# Extracted material:
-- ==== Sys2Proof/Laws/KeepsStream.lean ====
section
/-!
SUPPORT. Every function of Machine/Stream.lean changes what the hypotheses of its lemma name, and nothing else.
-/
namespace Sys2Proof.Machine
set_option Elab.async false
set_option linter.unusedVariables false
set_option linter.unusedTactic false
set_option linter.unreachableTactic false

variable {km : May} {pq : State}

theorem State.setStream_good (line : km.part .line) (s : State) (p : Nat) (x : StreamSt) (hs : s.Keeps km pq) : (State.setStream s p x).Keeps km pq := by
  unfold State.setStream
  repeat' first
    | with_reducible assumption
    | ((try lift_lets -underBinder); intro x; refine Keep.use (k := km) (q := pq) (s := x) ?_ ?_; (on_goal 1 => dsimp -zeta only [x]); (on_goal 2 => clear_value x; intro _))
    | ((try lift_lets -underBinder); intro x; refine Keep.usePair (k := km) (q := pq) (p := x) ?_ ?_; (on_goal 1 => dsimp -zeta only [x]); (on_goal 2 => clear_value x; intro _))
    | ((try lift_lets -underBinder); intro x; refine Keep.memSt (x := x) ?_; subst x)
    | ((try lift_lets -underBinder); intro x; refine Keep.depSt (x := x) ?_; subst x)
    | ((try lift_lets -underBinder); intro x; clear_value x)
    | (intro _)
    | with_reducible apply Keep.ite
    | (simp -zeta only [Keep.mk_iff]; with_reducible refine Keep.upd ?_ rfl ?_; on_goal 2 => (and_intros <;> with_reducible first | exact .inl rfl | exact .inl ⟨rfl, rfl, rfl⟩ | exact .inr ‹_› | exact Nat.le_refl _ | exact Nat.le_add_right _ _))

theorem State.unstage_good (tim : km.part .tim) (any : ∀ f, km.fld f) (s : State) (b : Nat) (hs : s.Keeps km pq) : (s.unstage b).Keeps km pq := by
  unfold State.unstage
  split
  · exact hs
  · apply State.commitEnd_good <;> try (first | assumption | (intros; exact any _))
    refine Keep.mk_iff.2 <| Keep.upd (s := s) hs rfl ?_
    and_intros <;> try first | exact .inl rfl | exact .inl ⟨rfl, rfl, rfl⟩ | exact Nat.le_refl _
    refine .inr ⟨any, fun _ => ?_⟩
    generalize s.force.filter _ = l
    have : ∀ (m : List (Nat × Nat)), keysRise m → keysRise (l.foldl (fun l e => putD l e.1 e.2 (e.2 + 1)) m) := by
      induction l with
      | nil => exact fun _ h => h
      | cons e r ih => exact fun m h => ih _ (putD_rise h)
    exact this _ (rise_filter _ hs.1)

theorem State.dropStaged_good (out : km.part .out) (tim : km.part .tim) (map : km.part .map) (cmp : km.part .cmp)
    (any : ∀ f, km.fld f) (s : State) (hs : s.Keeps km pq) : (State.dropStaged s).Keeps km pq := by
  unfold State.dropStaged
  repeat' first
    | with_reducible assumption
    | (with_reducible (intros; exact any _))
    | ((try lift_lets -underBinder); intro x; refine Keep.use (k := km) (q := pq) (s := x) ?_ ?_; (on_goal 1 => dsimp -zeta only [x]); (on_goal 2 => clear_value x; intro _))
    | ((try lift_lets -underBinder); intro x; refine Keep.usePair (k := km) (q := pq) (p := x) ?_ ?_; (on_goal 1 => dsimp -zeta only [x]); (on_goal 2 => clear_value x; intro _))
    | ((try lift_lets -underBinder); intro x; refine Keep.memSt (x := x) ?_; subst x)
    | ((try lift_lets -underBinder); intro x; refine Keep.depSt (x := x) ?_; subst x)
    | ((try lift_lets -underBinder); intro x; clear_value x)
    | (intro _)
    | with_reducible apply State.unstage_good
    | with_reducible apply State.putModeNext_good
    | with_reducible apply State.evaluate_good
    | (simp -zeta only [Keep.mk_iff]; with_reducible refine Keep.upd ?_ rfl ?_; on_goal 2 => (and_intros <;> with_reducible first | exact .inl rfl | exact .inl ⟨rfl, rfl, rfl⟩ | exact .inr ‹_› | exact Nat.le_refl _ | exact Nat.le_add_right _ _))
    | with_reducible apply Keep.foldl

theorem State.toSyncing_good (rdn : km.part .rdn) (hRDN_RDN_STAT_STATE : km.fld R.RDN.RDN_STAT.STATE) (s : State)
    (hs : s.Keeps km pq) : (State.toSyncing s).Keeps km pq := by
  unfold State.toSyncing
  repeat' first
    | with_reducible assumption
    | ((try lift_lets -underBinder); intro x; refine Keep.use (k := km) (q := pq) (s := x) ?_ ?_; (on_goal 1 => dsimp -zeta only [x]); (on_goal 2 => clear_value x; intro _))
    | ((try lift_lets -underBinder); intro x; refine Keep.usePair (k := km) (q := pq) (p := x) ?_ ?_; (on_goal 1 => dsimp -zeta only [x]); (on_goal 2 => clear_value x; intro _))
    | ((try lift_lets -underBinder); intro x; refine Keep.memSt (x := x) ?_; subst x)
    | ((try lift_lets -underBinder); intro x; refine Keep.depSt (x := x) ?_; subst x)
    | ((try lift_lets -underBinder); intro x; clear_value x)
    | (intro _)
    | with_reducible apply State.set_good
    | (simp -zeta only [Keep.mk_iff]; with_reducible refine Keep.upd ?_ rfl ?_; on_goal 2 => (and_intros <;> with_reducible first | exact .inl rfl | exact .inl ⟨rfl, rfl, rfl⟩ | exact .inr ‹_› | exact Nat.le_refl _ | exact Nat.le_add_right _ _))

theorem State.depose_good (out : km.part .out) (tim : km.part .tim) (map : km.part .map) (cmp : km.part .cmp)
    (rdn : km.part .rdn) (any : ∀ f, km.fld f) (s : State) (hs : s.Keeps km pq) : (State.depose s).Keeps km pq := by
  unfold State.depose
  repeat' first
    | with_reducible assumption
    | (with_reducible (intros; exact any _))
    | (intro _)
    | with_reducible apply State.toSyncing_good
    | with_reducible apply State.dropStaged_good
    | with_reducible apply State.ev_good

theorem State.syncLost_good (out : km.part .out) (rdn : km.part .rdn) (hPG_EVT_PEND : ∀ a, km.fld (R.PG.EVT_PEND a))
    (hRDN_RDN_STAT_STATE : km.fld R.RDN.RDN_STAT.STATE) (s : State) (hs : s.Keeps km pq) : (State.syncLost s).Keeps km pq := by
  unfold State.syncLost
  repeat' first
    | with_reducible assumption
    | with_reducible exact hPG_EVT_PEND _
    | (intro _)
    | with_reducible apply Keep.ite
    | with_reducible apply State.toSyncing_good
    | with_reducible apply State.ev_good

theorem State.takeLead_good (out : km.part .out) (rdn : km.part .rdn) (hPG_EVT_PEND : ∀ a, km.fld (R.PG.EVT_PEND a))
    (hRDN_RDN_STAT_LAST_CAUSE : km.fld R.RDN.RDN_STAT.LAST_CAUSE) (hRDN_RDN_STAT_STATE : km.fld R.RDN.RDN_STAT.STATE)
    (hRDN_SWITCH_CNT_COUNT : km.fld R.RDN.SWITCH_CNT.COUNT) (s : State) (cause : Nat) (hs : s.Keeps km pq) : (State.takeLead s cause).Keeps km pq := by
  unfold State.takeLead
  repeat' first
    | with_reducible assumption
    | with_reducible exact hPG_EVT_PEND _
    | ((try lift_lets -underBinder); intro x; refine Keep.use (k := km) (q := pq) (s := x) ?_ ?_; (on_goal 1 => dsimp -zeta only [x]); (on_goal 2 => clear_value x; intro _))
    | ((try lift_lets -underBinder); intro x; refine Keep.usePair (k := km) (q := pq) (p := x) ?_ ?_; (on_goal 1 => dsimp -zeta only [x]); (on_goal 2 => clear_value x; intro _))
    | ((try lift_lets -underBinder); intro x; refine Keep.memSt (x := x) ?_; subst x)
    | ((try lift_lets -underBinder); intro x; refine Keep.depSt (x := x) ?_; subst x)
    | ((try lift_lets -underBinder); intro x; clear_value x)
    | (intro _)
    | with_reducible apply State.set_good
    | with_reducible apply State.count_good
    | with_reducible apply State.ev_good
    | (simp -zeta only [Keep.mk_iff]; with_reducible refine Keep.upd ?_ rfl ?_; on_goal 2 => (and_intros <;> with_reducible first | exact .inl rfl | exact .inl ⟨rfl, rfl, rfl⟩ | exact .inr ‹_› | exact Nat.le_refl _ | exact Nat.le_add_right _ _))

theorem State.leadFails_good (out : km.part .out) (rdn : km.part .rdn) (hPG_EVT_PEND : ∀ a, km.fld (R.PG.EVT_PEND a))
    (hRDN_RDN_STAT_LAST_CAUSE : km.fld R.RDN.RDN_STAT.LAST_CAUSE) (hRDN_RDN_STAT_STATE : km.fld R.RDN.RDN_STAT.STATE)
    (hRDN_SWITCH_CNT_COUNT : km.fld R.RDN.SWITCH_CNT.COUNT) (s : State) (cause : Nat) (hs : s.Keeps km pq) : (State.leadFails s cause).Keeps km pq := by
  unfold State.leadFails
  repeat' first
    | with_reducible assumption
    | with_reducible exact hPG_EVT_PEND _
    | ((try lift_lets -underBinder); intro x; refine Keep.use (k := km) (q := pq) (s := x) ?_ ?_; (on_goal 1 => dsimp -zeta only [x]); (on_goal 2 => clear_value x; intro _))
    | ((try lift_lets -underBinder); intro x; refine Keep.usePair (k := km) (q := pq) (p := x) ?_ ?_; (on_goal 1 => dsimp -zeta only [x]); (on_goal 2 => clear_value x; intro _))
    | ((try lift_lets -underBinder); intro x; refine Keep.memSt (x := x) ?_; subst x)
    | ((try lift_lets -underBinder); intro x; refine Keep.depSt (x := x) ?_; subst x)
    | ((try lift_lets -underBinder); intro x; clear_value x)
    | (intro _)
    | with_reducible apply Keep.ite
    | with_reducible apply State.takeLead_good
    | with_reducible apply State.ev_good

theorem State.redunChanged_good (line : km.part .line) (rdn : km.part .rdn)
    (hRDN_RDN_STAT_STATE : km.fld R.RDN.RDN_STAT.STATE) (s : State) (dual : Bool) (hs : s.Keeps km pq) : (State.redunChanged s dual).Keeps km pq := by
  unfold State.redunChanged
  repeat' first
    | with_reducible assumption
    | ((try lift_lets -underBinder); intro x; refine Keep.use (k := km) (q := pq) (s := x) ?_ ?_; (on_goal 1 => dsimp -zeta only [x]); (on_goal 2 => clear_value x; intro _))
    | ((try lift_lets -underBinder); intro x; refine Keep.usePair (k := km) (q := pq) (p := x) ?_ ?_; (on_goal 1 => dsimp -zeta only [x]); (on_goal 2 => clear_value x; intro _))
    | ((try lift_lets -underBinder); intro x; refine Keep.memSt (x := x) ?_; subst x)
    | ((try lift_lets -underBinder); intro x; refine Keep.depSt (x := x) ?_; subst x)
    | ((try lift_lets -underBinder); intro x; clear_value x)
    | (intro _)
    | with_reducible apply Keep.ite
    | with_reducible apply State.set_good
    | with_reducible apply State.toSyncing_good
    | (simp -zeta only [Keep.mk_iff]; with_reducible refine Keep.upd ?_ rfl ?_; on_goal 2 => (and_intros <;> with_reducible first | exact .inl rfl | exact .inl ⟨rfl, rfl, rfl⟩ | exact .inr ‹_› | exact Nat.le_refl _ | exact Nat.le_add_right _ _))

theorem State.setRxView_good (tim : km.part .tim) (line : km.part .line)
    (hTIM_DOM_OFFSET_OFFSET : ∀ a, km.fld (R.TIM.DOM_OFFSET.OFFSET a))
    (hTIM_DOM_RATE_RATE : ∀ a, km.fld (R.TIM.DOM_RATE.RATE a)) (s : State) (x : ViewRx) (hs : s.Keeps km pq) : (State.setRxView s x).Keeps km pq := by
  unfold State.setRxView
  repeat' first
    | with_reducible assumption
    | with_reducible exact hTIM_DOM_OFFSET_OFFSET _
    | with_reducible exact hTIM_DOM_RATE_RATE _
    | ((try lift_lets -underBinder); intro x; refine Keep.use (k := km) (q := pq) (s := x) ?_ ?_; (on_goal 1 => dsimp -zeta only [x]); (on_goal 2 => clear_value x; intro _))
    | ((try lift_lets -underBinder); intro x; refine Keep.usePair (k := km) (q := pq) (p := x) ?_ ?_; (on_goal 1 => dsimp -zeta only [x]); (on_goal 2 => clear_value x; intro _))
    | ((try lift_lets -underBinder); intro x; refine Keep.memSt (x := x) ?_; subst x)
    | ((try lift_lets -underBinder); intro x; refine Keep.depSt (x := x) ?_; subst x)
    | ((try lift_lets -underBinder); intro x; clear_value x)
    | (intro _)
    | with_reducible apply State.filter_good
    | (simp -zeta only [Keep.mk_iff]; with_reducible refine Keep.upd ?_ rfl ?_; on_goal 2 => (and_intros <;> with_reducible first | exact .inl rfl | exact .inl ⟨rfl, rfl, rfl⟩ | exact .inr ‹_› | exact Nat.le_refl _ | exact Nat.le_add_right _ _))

--

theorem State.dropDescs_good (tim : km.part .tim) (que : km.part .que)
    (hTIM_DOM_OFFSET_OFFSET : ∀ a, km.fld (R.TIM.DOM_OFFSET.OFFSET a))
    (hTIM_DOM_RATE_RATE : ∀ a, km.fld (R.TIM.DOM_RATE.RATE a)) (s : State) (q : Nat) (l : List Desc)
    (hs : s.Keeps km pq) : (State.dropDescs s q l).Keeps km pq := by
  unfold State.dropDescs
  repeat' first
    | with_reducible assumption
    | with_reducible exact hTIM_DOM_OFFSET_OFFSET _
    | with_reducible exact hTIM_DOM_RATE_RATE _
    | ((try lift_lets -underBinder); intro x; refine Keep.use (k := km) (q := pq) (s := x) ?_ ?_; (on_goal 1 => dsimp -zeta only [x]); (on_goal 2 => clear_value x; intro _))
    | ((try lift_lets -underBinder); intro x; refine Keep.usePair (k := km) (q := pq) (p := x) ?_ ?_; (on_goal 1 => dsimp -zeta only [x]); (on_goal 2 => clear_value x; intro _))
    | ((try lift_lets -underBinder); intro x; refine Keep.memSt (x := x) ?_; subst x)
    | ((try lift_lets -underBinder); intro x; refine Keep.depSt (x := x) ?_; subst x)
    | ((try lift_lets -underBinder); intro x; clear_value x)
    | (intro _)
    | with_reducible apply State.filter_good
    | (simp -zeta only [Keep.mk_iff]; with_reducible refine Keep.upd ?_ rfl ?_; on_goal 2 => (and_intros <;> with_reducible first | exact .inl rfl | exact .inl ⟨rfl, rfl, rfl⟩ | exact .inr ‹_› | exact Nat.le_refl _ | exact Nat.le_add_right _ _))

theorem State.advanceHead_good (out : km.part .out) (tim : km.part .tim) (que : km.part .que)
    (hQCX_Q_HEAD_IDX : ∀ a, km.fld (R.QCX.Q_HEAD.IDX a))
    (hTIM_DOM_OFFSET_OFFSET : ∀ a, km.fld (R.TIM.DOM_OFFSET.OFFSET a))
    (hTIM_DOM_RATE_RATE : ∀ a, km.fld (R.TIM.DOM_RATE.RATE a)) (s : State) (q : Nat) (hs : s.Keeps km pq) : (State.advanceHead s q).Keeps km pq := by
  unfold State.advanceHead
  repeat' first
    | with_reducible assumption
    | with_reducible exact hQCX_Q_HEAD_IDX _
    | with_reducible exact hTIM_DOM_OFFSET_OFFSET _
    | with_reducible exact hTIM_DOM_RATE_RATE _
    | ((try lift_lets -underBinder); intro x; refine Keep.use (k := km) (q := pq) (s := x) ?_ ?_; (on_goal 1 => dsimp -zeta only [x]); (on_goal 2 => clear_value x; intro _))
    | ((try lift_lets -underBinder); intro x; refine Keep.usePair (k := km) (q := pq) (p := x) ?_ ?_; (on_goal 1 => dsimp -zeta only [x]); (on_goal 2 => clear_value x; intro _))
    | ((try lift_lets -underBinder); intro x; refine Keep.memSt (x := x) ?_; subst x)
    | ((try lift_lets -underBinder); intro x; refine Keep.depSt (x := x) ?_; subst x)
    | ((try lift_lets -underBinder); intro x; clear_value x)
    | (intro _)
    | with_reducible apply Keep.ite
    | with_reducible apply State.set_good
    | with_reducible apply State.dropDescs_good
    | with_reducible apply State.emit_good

# What you are asked to do:
What you give back must be the stretch above, starting at the line with "-- ==== Sys2Proof/Laws/KeepsStream.lean" and ending at the line with "set_option linter.unusedTactic false", copied exactly.

# Written answer:
-- ==== Sys2Proof/Laws/KeepsStream.lean ====
section
/-!
SUPPORT. Every function of Machine/Stream.lean changes what the hypotheses of its lemma name, and nothing else.
-/
namespace Sys2Proof.Machine
set_option Elab.async false
set_option linter.unusedVariables false
set_option linter.unusedTactic false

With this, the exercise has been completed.